Monday, March 16

Argentina’s Fashion Industry Crumbles as Chinese Fast Fashion Floods Market



While Buenos Aires Fashion Week showcases local talent, Argentina’s textile industry faces its worst crisis in decades. Cheap imports from Chinese platforms like Shein and Temu have devastated domestic manufacturers, forcing massive layoffs and factory closures.

BUENOS AIRES – While models strut down runways displaying the latest designs from Argentina’s fashion elite, the country’s textile industry faces an unprecedented collapse that threatens to destroy decades of manufacturing tradition.

The glamorous spectacle of Buenos Aires Fashion Week masks a harsh reality: Argentina’s clothing and textile sector is experiencing its most severe downturn in generations, overwhelmed by an avalanche of ultra-low-cost imports primarily from Chinese fast-fashion giants.

The crisis has intensified under President Javier Milei’s free-market reforms designed to increase competition and reduce consumer costs. His administration slashed import duties on clothing and shoes from 35% to 20% last year while easing restrictions on international online shopping by raising the tax-free limit for courier deliveries to $400 in 2024.

While Milei’s economic policies have successfully curbed inflation and boosted certain sectors like agriculture, they’ve delivered a crushing blow to domestic textile manufacturers struggling to survive against foreign competition.

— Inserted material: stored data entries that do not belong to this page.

-- ==== Sys2Proof/Tests/Slice0.lean ====
section
/-! SUPPORT. The model's own tests: records written out from the spec's offset maps decode to the transactions they stand for,
ill-formed transactions are refused, single steps give what 95_test_vectors.md works out by hand (each theorem names its vector),
and every statement's hypotheses are met by a concrete state (`witness_<statement>`). -/

set_option Elab.async false

namespace Sys2Proof.Tests

open Sys2Proof Sys2Proof.Machine

/-! ### Helpers -/

/-- The outcome is a next state with the property. -/
def nextWith (r : Result) (p : State → Bool) : Bool :=
  match r with
  | .next t => p t
  | .fault _ => false
  | .refused _ => false

theorem exists_of_nextWith {r : Result} {p : State → Bool} (h : nextWith r p = true) : ∃ t, r = .next t ∧ p t = true := by
  cases r with
  | next t => exact ⟨t, rfl, h⟩
  | fault f => cases h
  | refused f => cases h

/-- The outcome is this refusal. -/
def refusedWith (r : Result) (e : Refusal) : Bool :=
  match r with
  | .next _ => false
  | .fault _ => false
  | .refused f => decide (f = e)

/-- The outcome is this fault. -/
def faultWith (r : Result) (e : Fault) : Bool :=
  match r with
  | .next _ => false
  | .fault f => decide (f = e)
  | .refused _ => false

theorem eq_of_faultWith {r : Result} {e : Fault} (h : faultWith r e = true) : r = .fault e := by
  cases r with
  | next t => cases h
  | fault f => exact congrArg _ (of_decide_eq_true h)
  | refused f => cases h

/-- The construction state with another configuration. -/
def built (c : Config) : State := State.initial { Launch.sample with cfg := c }

/-- What construction answers. -/
def constructionError (l : Launch) : Option Fault :=
  match State.construct l with
  | .ok _ => none
  | .error f => some f

/-- The machine after construction, with one transaction waiting. -/
def waiting (i : Instr) : State := { State.reset with requests := [encode i] }

/-- Sources 1 (priority 3) and 2 (priority 5) pending and enabled for context 0, threshold 1 (the start state of L1-2). -/
def twoSources : State := { State.reset with plic :=
  { priority := [(1, 3#32), (2, 5#32)], pending := 0x6#1024, enabled := [(0, 0x6#1024)], threshold := [(0, 1#32)]
    claimed := [], irqOut := [(0, true)] } }

/-- Source 3 (priority 2), enabled for contexts 0 and 1, claimed by context 0 (the state after L1-3a). -/
def claimedSource : State := { State.reset with plic :=
  { priority := [(3, 2#32)], pending := 0#1024, enabled := [(0, 0x8#1024), (1, 0x8#1024)], threshold := []
    claimed := [(0, 0x8#1024)], irqOut := [] } }

/-- The CLINT at a time, with a compare value for hart 0 whose line is low. -/
def timed (time cmp0 : DWord) : State := { State.reset with clint := { State.reset.clint with mtime := time, mtimecmp := [(0, cmp0)] } }

/-- An image whose bytes 0 to 5 are 1 to 6. -/
def smallImage : List Host.Cell := [(0, 1#8), (1, 2#8), (2, 3#8), (3, 4#8), (4, 5#8), (5, 6#8)]

/-- The SDHC ready for a data command: block size 512, `NISTEN` 0x0003, over `smallImage`. -/
def readyCard : State := { State.reset with sdhc :=
  { State.reset.sdhc with image := smallImage, blksize := 0x0200#16, nisten := 0x0003#16 } }

/-- A read transfer with `cursor` bytes drained. -/
def reading (cursor : Nat) : State := { readyCard with sdhc :=
  { readyCard.sdhc with
    buf := smallImage, cursor := cursor, xfer := .read, prsnt := 0x00090A00#32, nists := 0x0021#16 } }

/-- A write transfer at 0x200 with `cursor` bytes filled. -/
def writing (cursor : Nat) : State := { readyCard with sdhc :=
  { readyCard.sdhc with
    pos := 0x200#64, cursor := cursor, xfer := .write, prsnt := 0x00090500#32, nists := 0x0011#16 } }

/-- The UART with bytes waiting. -/
def receiving (bytes : List Byte) : State := { State.reset with uart := { State.reset.uart with rxq := bytes } }

/-- The UART with `LCR` set. -/
def lineControl (v : Byte) : State := { State.reset with uart := { State.reset.uart with lcr := v } }

/-! ### Decoding -/

/-- Eight bytes of a record field, from its low bytes. -/
def field (bytes : List Byte) : List Byte := bytes ++ List.replicate (8 - bytes.length) 0#8

/-- A record from its header and the low bytes of its fields (assumption log 3). -/
def record (head a b c : List Byte) : List Byte := head ++ field a ++ field b ++ field c

/-- Each record decodes to its transaction. -/
def decodesAs (t : List (List Byte × Instr)) : Bool :=
  t.all fun p => match decode p.1 with | .ok i => decide (i = p.2) | .error _ => false

/-- Records written out from the formats of 30_encoding.md R130, R133, with the transactions they stand for. -/
def busRecords : List (List Byte × Instr) := [
  (record [0, 0, 3, 0] [0x04, 0x00, 0x20, 0x0C] [] [], .busLoad 0x0C200004#64 4),
  (record [1, 0, 0, 0] [0x00, 0x00, 0x00, 0x10] [0x48] [], .busStore 0x10000000#64 1 0x48#64),
  (record [2, 0, 0, 2] [0x00, 0x00, 0x00, 0x10] [] [], .busAddDevice 0 0x10000000#64 .uart),
  (record [2, 0, 0, 4] [0x00, 0x00, 0x00, 0x30] [0x00, 0x10] [0x01], .busAddDevice 0 0x30000000#64 (.bus 1 0x1000)),
  (record [2, 1, 0, 0] [0x07, 0x00, 0x00, 0x10] [] [], .busFindDevice 0x10000007#64)]

/-- Records written out from the offsets of 30_encoding.md R134, with the transactions they stand for. -/
def plicRecords : List (List Byte × Instr) := [
  (record [0, 1, 3, 0] [0x0C] [] [], .plicPriorityLd 3),
  (record [1, 1, 3, 0] [0x08] [0x0D] [], .plicPrioritySt 2 0x0D#32),
  (record [0, 1, 3, 0] [0x04, 0x10] [] [], .plicPendingLd 1),
  (record [1, 1, 3, 0] [0x7C, 0x10] [0x01] [], .plicPendingSt 31 1#32),
  (record [0, 1, 3, 0] [0x88, 0x20] [] [], .plicEnableLd 1 2),
  (record [1, 1, 3, 0] [0xFC, 0x1F, 0x1F] [0xFF, 0xFF, 0xFF, 0xFF] [], .plicEnableSt 15871 31 0xFFFFFFFF#32),
  (record [0, 1, 3, 0] [0x00, 0x10, 0x20] [] [], .plicThresholdLd 1),
  (record [1, 1, 3, 0] [0x00, 0xF0, 0xFF, 0x03] [0x01] [], .plicThresholdSt 15871 1#32),
  (record [0, 1, 3, 0] [0x04, 0x00, 0x20] [] [], .plicClaimLd 0),
  (record [1, 1, 3, 0] [0x04, 0x10, 0x20] [0x0A] [], .plicCompleteSt 1 0x0A#32),
  (record [2, 2, 0, 0] [0x0A] [0x01] [], .plicRaiseIrq 10 true),
  (record [2, 3, 0, 0] [] [] [], .plicUpdate),
  (record [2, 4, 0, 0] [0x01] [] [], .plicIntCheck 1)]

/-- Records written out from the offsets of 30_encoding.md R136, with the transactions they stand for. -/
def clintRecords : List (List Byte × Instr) := [
  (record [0, 2, 3, 0] [0x04] [] [], .clintMsipLd 1),
  (record [1, 2, 3, 0] [0xF8, 0x3F] [0x03] [], .clintMsipSt 4094 3#32),
  (record [0, 2, 7, 0] [0x08, 0x40] [] [], .clintMtimecmpLd64 1),
  (record [0, 2, 3, 0] [0x00, 0x40] [] [], .clintMtimecmpLdLo 0),
  (record [0, 2, 3, 0] [0x0C, 0x40] [] [], .clintMtimecmpLdHi 1),
  (record [1, 2, 7, 0] [0xF0, 0xBF] [0x65] [], .clintMtimecmpSt64 4094 0x65#64),
  (record [1, 2, 3, 0] [0x08, 0x40] [0x10] [], .clintMtimecmpStLo 1 0x10#32),
  (record [1, 2, 3, 0] [0x04, 0x40] [0x02] [], .clintMtimecmpStHi 0 2#32),
  (record [0, 2, 7, 0] [0xF8, 0xBF] [] [], .clintMtimeLd64),
  (record [0, 2, 3, 0] [0xF8, 0xBF] [] [], .clintMtimeLdLo),
  (record [0, 2, 3, 0] [0xFC, 0xBF] [] [], .clintMtimeLdHi),
  (record [1, 2, 7, 0] [0xF8, 0xBF] [0x07] [], .clintMtimeSt64 7#64),
  (record [1, 2, 3, 0] [0xF8, 0xBF] [0x07] [], .clintMtimeStLo 7#32)]

/-- Records written out from the offsets of 30_encoding.md R136, with the transactions they stand for. -/
def clintRecords2 : List (List Byte × Instr) := [
  (record [1, 2, 3, 0] [0xFC, 0xBF] [0x01] [], .clintMtimeStHi 1#32),
  (record [2, 5, 0, 0] [0x04] [] [], .clintIncrement 4#64)]

/-- Records written out from the offsets of 30_encoding.md R145, whole registers, with the transactions they stand for. -/
def sdhcLoadRecords : List (List Byte × Instr) := [
  (record [0, 3, 3, 0] [] [] [], .sdhcSysaddrLd 0 4),
  (record [0, 3, 1, 0] [0x04] [] [], .sdhcBlksizeLd 0 2),
  (record [0, 3, 1, 0] [0x06] [] [], .sdhcBlkcntLd 0 2),
  (record [0, 3, 3, 0] [0x08] [] [], .sdhcArgLd 0 4),
  (record [0, 3, 1, 0] [0x0C] [] [], .sdhcXfermodeLd 0 2),
  (record [0, 3, 1, 0] [0x0E] [] [], .sdhcCmdLd 0 2),
  (record [0, 3, 7, 0] [0x10] [] [], .sdhcRespLd 0 8),
  (record [0, 3, 3, 0] [0x20] [] [], .sdhcBufdataLd),
  (record [0, 3, 3, 0] [0x24] [] [], .sdhcPrsntLd 0 4),
  (record [0, 3, 0, 0] [0x28] [] [], .sdhcHostctlLd 0 1),
  (record [0, 3, 0, 0] [0x29] [] [], .sdhcPwrctlLd 0 1),
  (record [0, 3, 1, 0] [0x2C] [] [], .sdhcClkctlLd 0 2),
  (record [0, 3, 0, 0] [0x2E] [] [], .sdhcToctlLd 0 1)]

/-- Records written out from the offsets of 30_encoding.md R145, whole registers, with the transactions they stand for. -/
def sdhcLoadRecords2 : List (List Byte × Instr) := [
  (record [0, 3, 0, 0] [0x2F] [] [], .sdhcSwrstLd 0 1),
  (record [0, 3, 1, 0] [0x30] [] [], .sdhcNistsLd 0 2),
  (record [0, 3, 1, 0] [0x32] [] [], .sdhcEistsLd 0 2),
  (record [0, 3, 1, 0] [0x34] [] [], .sdhcNistenLd 0 2),
  (record [0, 3, 1, 0] [0x36] [] [], .sdhcEistenLd 0 2),
  (record [0, 3, 1, 0] [0x38] [] [], .sdhcNisigenLd 0 2),
  (record [0, 3, 1, 0] [0x3A] [] [], .sdhcEisigenLd 0 2),
  (record [0, 3, 7, 0] [0x40] [] [], .sdhcCapsLd 0 8),
  (record [0, 3, 7, 0] [0x48] [] [], .sdhcMaxcurLd 0 8),
  (record [0, 3, 1, 0] [0xFE] [] [], .sdhcVersionLd 0 2)]

/-- Records written out from the offsets of 30_encoding.md R145, each register's last byte, with the transactions they stand for. -/
def sdhcStoreRecords : List (List Byte × Instr) := [
  (record [1, 3, 0, 0] [0x03] [0x80] [], .sdhcSysaddrSt 3 1 0x80#64),
  (record [1, 3, 0, 0] [0x05] [0x84] [], .sdhcBlksizeSt 1 1 0x84#64),
  (record [1, 3, 0, 0] [0x07] [0x86] [], .sdhcBlkcntSt 1 1 0x86#64),
  (record [1, 3, 0, 0] [0x0B] [0x88] [], .sdhcArgSt 3 1 0x88#64),
  (record [1, 3, 0, 0] [0x0D] [0x8C] [], .sdhcXfermodeSt 1 1 0x8C#64),
  (record [1, 3, 0, 0] [0x0F] [0x8E] [], .sdhcCmdSt 1 1 0x8E#64),
  (record [1, 3, 0, 0] [0x1F] [0x90] [], .sdhcRespSt 15 1 0x90#64),
  (record [1, 3, 3, 0] [0x20] [0x11, 0x22, 0x33, 0x44] [], .sdhcBufdataSt 0x44332211#32),
  (record [1, 3, 0, 0] [0x27] [0xA4] [], .sdhcPrsntSt 3 1 0xA4#64),
  (record [1, 3, 0, 0] [0x28] [0xA8] [], .sdhcHostctlSt 0 1 0xA8#64),
  (record [1, 3, 0, 0] [0x29] [0xA9] [], .sdhcPwrctlSt 0 1 0xA9#64),
  (record [1, 3, 0, 0] [0x2D] [0xAC] [], .sdhcClkctlSt 1 1 0xAC#64),
  (record [1, 3, 0, 0] [0x2E] [0xAE] [], .sdhcToctlSt 0 1 0xAE#64)]

/-- Records written out from the offsets of 30_encoding.md R145, each register's last byte, with the transactions they stand for. -/
def sdhcStoreRecords2 : List (List Byte × Instr) := [
  (record [1, 3, 0, 0] [0x2F] [0xAF] [], .sdhcSwrstSt 0 1 0xAF#64),
  (record [1, 3, 0, 0] [0x31] [0xB0] [], .sdhcNistsSt 1 1 0xB0#64),
  (record [1, 3, 0, 0] [0x33] [0xB2] [], .sdhcEistsSt 1 1 0xB2#64),
  (record [1, 3, 0, 0] [0x35] [0xB4] [], .sdhcNistenSt 1 1 0xB4#64),
  (record [1, 3, 0, 0] [0x37] [0xB6] [], .sdhcEistenSt 1 1 0xB6#64),
  (record [1, 3, 0, 0] [0x39] [0xB8] [], .sdhcNisigenSt 1 1 0xB8#64),
  (record [1, 3, 0, 0] [0x3B] [0xBA] [], .sdhcEisigenSt 1 1 0xBA#64),
  (record [1, 3, 0, 0] [0x47] [0x80] [], .sdhcCapsSt 7 1 0x80#64),
  (record [1, 3, 0, 0] [0x4F] [0x88] [], .sdhcMaxcurSt 7 1 0x88#64),
  (record [1, 3, 0, 0] [0xFF] [0xBE] [], .sdhcVersionSt 1 1 0xBE#64)]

“The atmosphere feels different now. Everyone seems more depressed and anxious. Making ends meet has become increasingly difficult,” explained wedding dress designer Valentina Schuchner while preparing her fourth collection for BAFWEEK this month.

Despite her personal success at the fashion showcase, the 29-year-old designer expressed concern about the disappearing landscape of local brands around her.

“Revenue has plummeted, and consumer spending has collapsed. People simply lack disposable income for clothing or non-essential purchases,” Schuchner observed.

Officials from Milei’s trade ministry refused to provide comment on the industry’s struggles.

CHINESE PLATFORMS DOMINATE MARKET

According to Argentina’s clothing industry association, direct-to-consumer shipments from overseas suppliers nearly quadrupled during the previous year. China has emerged as the primary winner, with its portion of textile and apparel imports jumping from approximately 55% in 2022 to 70% in 2025, largely due to platforms like Shein and Temu, according to Priscila Makari from industry organization Fundacion Pro Tejer.

This development occurs as the United States pressures regional allies to reduce Chinese economic influence, creating diplomatic challenges for pro-American leaders like Milei and Chile’s new president Jose Kast.

Many Argentine consumers welcome the expanded options and lower prices. Sarah Alcaje, 24, represents countless shoppers who previously struggled with limited selection and expensive local merchandise, particularly outside major metropolitan areas.

Alcaje recalls traveling across the border to Chile from Mendoza to find reasonably priced clothing. Today, she completes her shopping with simple smartphone clicks.

“These digital marketplaces make purchasing footwear, apparel and other items incredibly convenient. The costs are extremely reasonable, and the rapid delivery is fantastic,” Alcaje said.

MASSIVE JOB LOSSES HIT WORKERS

Local manufacturers find themselves unable to match foreign competitors’ pricing. Argentina’s textile sector eliminated 16% of its workforce between 2023 and late last year, dropping from approximately 121,000 to 102,000 employees, based on industry statistics released in February.

David Kim, who runs the family-owned Amesud textile facility in San Martin’s industrial district outside Buenos Aires, reports his factory operates at merely 30% capacity.

After spending $10 million on imported equipment over ten years to serve major clients including Nike, Puma and domestic children’s brand Mimo & Co., most machinery now remains unused.

“This represents the most devastating crisis we’ve ever experienced,” Kim stated from his factory floor, where numerous machines sat silent during a weekday afternoon.

“We’re prepared to compete fairly, but we can’t survive being overwhelmed by taxation, employment expenses, and union obligations that don’t burden manufacturers in other nations,” he continued.

As contracts disappeared, Kim reduced his workforce from roughly 420 employees to about 240 and cut production from five days weekly to four.

“We fear reaching a point where we cannot meet basic operational expenses,” Kim warned. “We worry that numerous businesses in our industry will cease to exist.

“Hopefully, we won’t be among them.”

Fundacion Pro Tejer argues that Milei’s policy adjustments have created additional disadvantages for domestic textile manufacturers already weakened by dramatically reduced consumer spending.

“Every participant, from individual entrepreneurs to established fashion houses, faces extremely challenging circumstances,” Pro Tejer’s Makari explained.

“Argentina possesses tremendous capability, extensive heritage, exceptionally talented designers and workers, plus strong family business traditions. Watching employment disappear and enterprises shut down is truly devastating.”